Here we report successful tolvaptan administration in a patient who developed severe and uncontrolled hyponatremia due to SIADH. To our knowledge, this is the first report from Turkey of successful pediatric tolvaptan treatment.

Hypothalamus and/or tract damage due to neurosurgery or trauma may frequently result in a typical triphasic response (18,19,20). First, transient DI develops, beginning within 24 hours and lasting from four to five days. The DI is due to reflex inhibition of ADH release because of hypothalamic dysfunction. Following that, on days 6-10, a transient SIADH develops, caused by release of stored ADH from the disrupted posterior pituitary.
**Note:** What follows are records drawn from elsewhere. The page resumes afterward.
-- ==== Sys2Proof/Syntax.lean ====
section
/-! DEFINITION. The commands of the NS24: one constructor per row of spec/opcode_table.json, with the
bytes the host sends and the inputs the device looks at while it carries the command out (log 5). -/

namespace Sys2Proof

/-- What the device finds at its inputs while it carries out one command (log 5). -/
structure Env where
  /-- the level of the GUARD# pin, true for high (R131) -/
  guardHigh : Bool
  /-- the die temperature in thousandths of a degree Celsius (R118) -/
  die : Int
deriving DecidableEq, Repr

/-- What the target of an array or fuse operation reads once the operation has ended or been stopped
(R47, R145, R170): free for a failed operation, so it is an operand. -/
inductive ReadBack where
  /-- the target reads exactly as the operation meant it to -/
  | asIntended
  /-- the target reads as it did before the operation -/
  | untouched
  /-- the target reads these bytes from its first byte on, and FFh after them -/
  | differs (bytes : List Byte)
deriving DecidableEq, Repr

/-- How the external sensor and its bus behave in one sample transaction (R115, R116, R117). -/
structure BusRun where
  /-- after how many recovery acts TSDA reads high: 0 at the bus check, 1 to 9 that pulse of TSCL,
  10 the STOP that follows the ninth pulse, more never (R116) -/
  sdaHighAfter : Nat
  /-- the address byte of the write phase is acknowledged -/
  ackWrite : Bool
  /-- the pointer byte is acknowledged -/
  ackPointer : Bool
  /-- the address byte of the read phase is acknowledged -/
  ackRead : Bool
  /-- the 16-bit word of the two data bytes -/
  word : Half
deriving DecidableEq, Repr

/-- What a LEAD_BYTE brings: the byte, and GUARD# as it reads at this lead point (R5, R131, R176, log 5). -/
structure LeadPoint where
  byte : Byte
  guardHigh : Bool
deriving DecidableEq, Repr

/-- The commands: one constructor per row of the opcode table. -/
inductive Instr where
  /-- LEAD_BYTE: CS# has fallen and the first complete byte has arrived (R5). -/
  | leadByte (lead : LeadPoint)
  /-- UNKNOWN_LEAD: the lead byte is outside the lead table (R6). -/
  | unknownLead (lead : Byte)
  /-- OVER_LONG_FRAME: kind, tag and a length above 520 have arrived after the lead A1h (R8). -/
  | overLongFrame (kind tag : Byte) (len : Half)
  /-- INCOMPLETE_FRAME: CS# rises inside a SUBMIT frame or before a complement is complete (R9, R16). -/
  | incompleteFrame (lead : Byte)
  /-- SUBMIT: a complete frame with its two check bytes has arrived (R10, R11). -/
  | submit (kind tag : Byte) (params : List Byte) (check : Half) (env : Env)
  /-- FETCH: the lead point of a FETCH (R12). -/
  | fetch
  /-- REPLY_DELIVERY: the presence byte 01h of a FETCH has been shifted out (R13). -/
  | replyDelivery
  /-- REFETCH (R14). -/
  | refetch
  /-- PEEK: the lead point of a PEEK, with GUARD# as it reads there (R15, R131). -/
  | peek (env : Env)
  /-- SLEEP with the byte sent in the complement position (R159). -/
  | sleep (complement : Byte)
  /-- ENTER_DEEP_SLEEP: the entry that ends sleep pending (R160). -/
  | enterDeepSleep
  /-- WAKE with the byte sent in the complement position (R162). -/
  | wake (complement : Byte)
  /-- WAKE_READY: the array and the sensor bus are ready after a wake (R162). -/
  | wakeReady
  /-- RESET_ARM with the byte sent in the complement position (R17). -/
  | resetArm (complement : Byte)
  /-- RESET with its complement byte, and what an erase it abandons leaves behind (R18, R168). -/
  | reset (complement : Byte) (readBack : ReadBack)
  /-- DRAIN_END: nothing is in progress any more in RESETTING (R168). -/
  | drainEnd
  /-- HARDWARE_RESET: RESET# is brought low, for 1 us or longer or for less, and what the operation it
  stops leaves behind (R170). -/
  | hardwareReset (longPulse : Bool) (readBack : ReadBack)
  /-- RESET_RELEASE: RESET# rises, or the supply comes up (R170). -/
  | resetRelease (supply : Bool) (readBack : ReadBack)
  /-- MOUNT_COMPLETE: the last steps of the mount (R173). -/
  | mountComplete (env : Env)
  /-- TICK: the end of a tick period (R163). -/
  | tick
  /-- SAMPLE_AGE_TICK: a millisecond has passed (R112). -/
  | sampleAgeTick
  /-- REQUEST_START: the engine starts the oldest QUEUED request (R37). -/
  | requestStart (env : Env)
  /-- ARRAY_OPERATION_COMPLETE: a program or erase has finished and its target reads so (R47). -/
  | arrayOperationComplete (readBack : ReadBack)
  /-- ARRAY_WATCHDOG_TRIP: the watchdog stops a program or erase whose target then reads so (R47). -/
  | arrayWatchdogTrip (readBack : ReadBack)
  /-- FUSE_OPERATION_COMPLETE: a fuse program has finished and reads back so (R145). -/
  | fuseOperationComplete (readBack : ReadBack)
  /-- BACKGROUND_RECLAIM: a background operation begins (R58). -/
  | backgroundReclaim (env : Env)
  /-- RECLAIM_RECONSIDER: a paused background reclaim is reconsidered (R58). -/
  | reclaimReconsider (env : Env)
  /-- STRETCH_TIMEOUT: clock stretching has exceeded 20 ms in a sensor attempt (R117). -/
  | stretchTimeout (env : Env)
  | getIdentity (tag : Byte) (params : List Byte)
  | getSettings (tag : Byte) (params : List Byte)
  | streamInfo (tag : Byte) (params : List Byte)
  | poolInfo (tag : Byte) (params : List Byte)
  | readProfiles (tag : Byte) (params : List Byte)
  | readEvents (tag : Byte) (params : List Byte)
  | releaseEvents (tag : Byte) (params : List Byte)
  | clearAlarms (tag : Byte) (params : List Byte)
  | linkStats (tag : Byte) (params : List Byte)
  | getTime (tag : Byte) (params : List Byte)
  | setTime (tag : Byte) (params : List Byte) (env : Env)
  | arm (tag : Byte) (params : List Byte)
  | abort (tag : Byte) (params : List Byte)
  | read (tag : Byte) (params : List Byte) (env : Env)
  | readNext (tag : Byte) (params : List Byte) (env : Env)
  | seek (tag : Byte) (params : List Byte) (env : Env)
  | sampleTemperature (tag : Byte) (params : List Byte) (env : Env)
  | setTemperature (tag : Byte) (params : List Byte) (env : Env)
  | writeProfile (tag : Byte) (params : List Byte) (env : Env)
  | append (tag : Byte) (params : List Byte) (env : Env)
  | trim (tag : Byte) (params : List Byte) (env : Env)
  | createStream (tag : Byte) (params : List Byte) (env : Env)
  | deleteStream (tag : Byte) (params : List Byte) (env : Env)
  | sealStream (tag : Byte) (params : List Byte) (env : Env)
  | setHold (tag : Byte) (params : List Byte) (env : Env)
  | clearHold (tag : Byte) (params : List Byte) (env : Env)
  | format (tag : Byte) (params : List Byte) (env : Env)
  | setOption (tag : Byte) (params : List Byte) (env : Env)
  | commitProfiles (tag : Byte) (params : List Byte) (env : Env)
  | setOwnerLabel (tag : Byte) (params : List Byte) (env : Env)
  | fixGuard (tag : Byte) (params : List Byte) (env : Env)
  /-- SENSOR_ATTEMPT: the sensor answers the sample transaction so (R115). -/
  | sensorAttempt (run : BusRun) (env : Env)
  /-- TRANSACTION_END: CS# rises (R4). -/
  | transactionEnd
deriving DecidableEq, Repr

end Sys2Proof
end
Finally, DI reoccurs, after the posterior pituitary ADH stores are consumed. This third phase DI may be permanent or transient (19,20). Our patient exhibited this triphasic response.

There are two different approaches to managing central DI in patients who have undergone cranial surgery. The first approach is to employ fluids and avoid the use of vasopressin. This approach may be particularly useful for managing acute postoperative DI in young children. Vasopressin therapy may mask the emergence of the second SIAD phase of the triple phase neurohypophyseal response to neurosurgical injury (21). The other approach is treatment with vasopressin. Our patient was 13-years-old with a weight of 60.2 kg which is the same weight as some adults. For this reason, we preferred to use vasopressin for the DI, and did not observe the masking of the emergence of the SIAD when DI was thought to persist transiently for four or five days (19,20).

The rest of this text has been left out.